How can I parallelize DFS using OpenMP?

I am trying to figure it out with OpenMP. I need to parallelize depth-first traversal.

This is the algorithm:

    void dfs(int v){
        
        visited[v] = true;
        
        for (int i = 0; i < g[v].size(); ++i) {
        
            if (!visited[g[v][i]]) {
                dfs(g[v][i]);
            }
        }
        
    }

I try:

    #include <iostream>
    
    #include <stdio.h>
    #include <stdlib.h>
    #include <math.h>
    #include <queue>
    #include <sstream>
    #include <omp.h>
    #include <fstream>
    #include <vector>
    using namespace std;
    vector<int> output; 
    vector<bool> visited;
    vector < vector <int> >g;
    int global = 0;
    void dfs(int v)
    {
        printf(" potoki %i",omp_get_thread_num());
        //cout<<endl;
        visited[v] = true;
        /*for(int i =0;i<visited.size();i++){
            cout <<visited[i]<< " ";
        }*/
        //cout<<endl;
        //global++;
    
        output.push_back(v);
        int i;
        //printf(" potoki %i",omp_get_num_threads());
        //cout<<endl;
    
    
        for (i = 0; i < g[v].size(); ++i) {
            if (!visited[g[v][i]]) {
    #pragma omp task shared(visited)
    {
    #pragma omp critical
    {
            dfs(g[v][i]);
    }
    }
                  
                }
             }
    }
    
        main(){
            omp_set_num_threads(5);
            int length = 1000;
            int e = 4;
            for (int i = 0; i < length; i++) {
                visited.push_back(false);
            }
            
            int limit = (length / 2) - 1;
        
            g.resize(length);
            for (int x = 0; x < g.size(); x++) {
                int p=0;
                while(p<e){
                    int new_e = rand() % length ;
                    if(new_e!=x){
                        bool check=false;
                        for(int c=0;c<g[x].size();c++){
                            if(g[x][c]==new_e){
                                check=true;
                            }
                        }
                        if(check==false){
                             g[x].push_back(new_e);
                             p++;
                        }
                    }
                       
                }
        
            }
        
             ofstream fin("input.txt");
        
                for (int i = 0; i < g.size(); i++)
                {
                    for (int j = 0; j < g[i].size(); j++)
                    {
                        fin << g[i][j] << " ";
        
                    }
        
                    fin << endl;
                }   
            fin.close();
        
            /*for (int x = 0; x < g.size(); x++) {
                for(int j=0;j<g[x].size();j++){
                    printf(" %i ", g[x][j]);
        
                }
            printf(" \n ");
        
        
            }*/
        
            double start;
            double end;
            start = omp_get_wtime();
        #pragma omp parallel 
        
        {
        #pragma omp single
        { 
        
            dfs(0); 
        }
        
        
        }
        
                
            end = omp_get_wtime();
            cout << endl;
            printf("Work took %f seconds\n", end - start);
            cout<<global;
            ofstream fout("output.txt");
        
             for(int i=0;i<output.size();i++){
                    fout<<output[i]<<" ";
                }
            fout.close();
    }

Graph "g" is generated and written to the file input.txt. The result of the program is written to the file output.txt.

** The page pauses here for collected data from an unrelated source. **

-- ==== Sys2Proof/Machine/RowsTime.lean ====
section
/-! DEFINITION. One meaning for each command of this family: the time base and the clocks: the commands SYNC_IN_EDGE to CLK_OSC_LOST. Each is one call of a shared
operation, after what has happened by itself before the command (`pre`). -/

namespace Sys2Proof.Machine

/-- SYNC_IN_EDGE (R30, R31): a rising edge on SYNC_IN at time `t`. -/
def execSyncInEdge (t : Nat) (s : State) : Host.Outcome State Fault Refusal :=
  .next (edgeOp s t)

/-- CHATTER_END (R31): one tEPOCH has passed with no ignored edge. -/
def execChatterEnd (s : State) : Host.Outcome State Fault Refusal :=
  .next (chatterEndOp s)

/-- SYNTHESIZED_STEP (R34, R35): the step due on the synthesized grid. -/
def execSynthesizedStep (s : State) : Host.Outcome State Fault Refusal :=
  .next (synOp s)

/-- EPO_HOLDOVER (R34): no accepted edge for 1.5 periods in LOCKED. -/
def execEpoHoldover (s : State) : Host.Outcome State Fault Refusal :=
  .next (holdoverOp s)

/-- EPO_LOST (R37): the step that ends the HOLD_LIMIT-th counted epoch. -/
def execEpoLost (s : State) : Host.Outcome State Fault Refusal :=
  .next (lostOp s)

/-- BEACON (R38, R438): a BEACON flit arrives on a host port. -/
def execBeacon (port : Fin 16) (flit : Flit) (s : State) : Host.Outcome State Fault Refusal :=
  .next (beaconIn (pre s) port flit)

/-- ARM (R39): a write to EPOCH_SET_HI. -/
def execArm (port : Fin 4) (value : Word) (s : State) : Host.Outcome State Fault Refusal :=
  .next (busWrite4 (prePort s port) port 0x30024 value)

/-- CLK_OSC_SWITCH (R17): the hub switches to the standby oscillator. -/
def execClkOscSwitch (s : State) : Host.Outcome State Fault Refusal :=
  .next (if s.power.pwrGood then oscSwitch (pre s) else s)

/-- CLK_OSC_LOST (R17, R374): both oscillators fail. -/
def execClkOscLost (s : State) : Host.Outcome State Fault Refusal :=
  .next (if s.power.pwrGood then oscFail (pre s) else s)

end Sys2Proof.Machine
end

But this does not work on any number of threads and is much slower. I tried to use taskwait but in that case, only one thread works.

A critical section protects a block of code so that no more than one thread can execute it at any given time. Having the recursive call to dfs() inside a critical section means that no two tasks could make that call simultaneously. Moreover, since dfs() is recursive, any top-level task will have to wait for the entire recursion to finish before it could exit the critical section and allow a task in another thread to execute.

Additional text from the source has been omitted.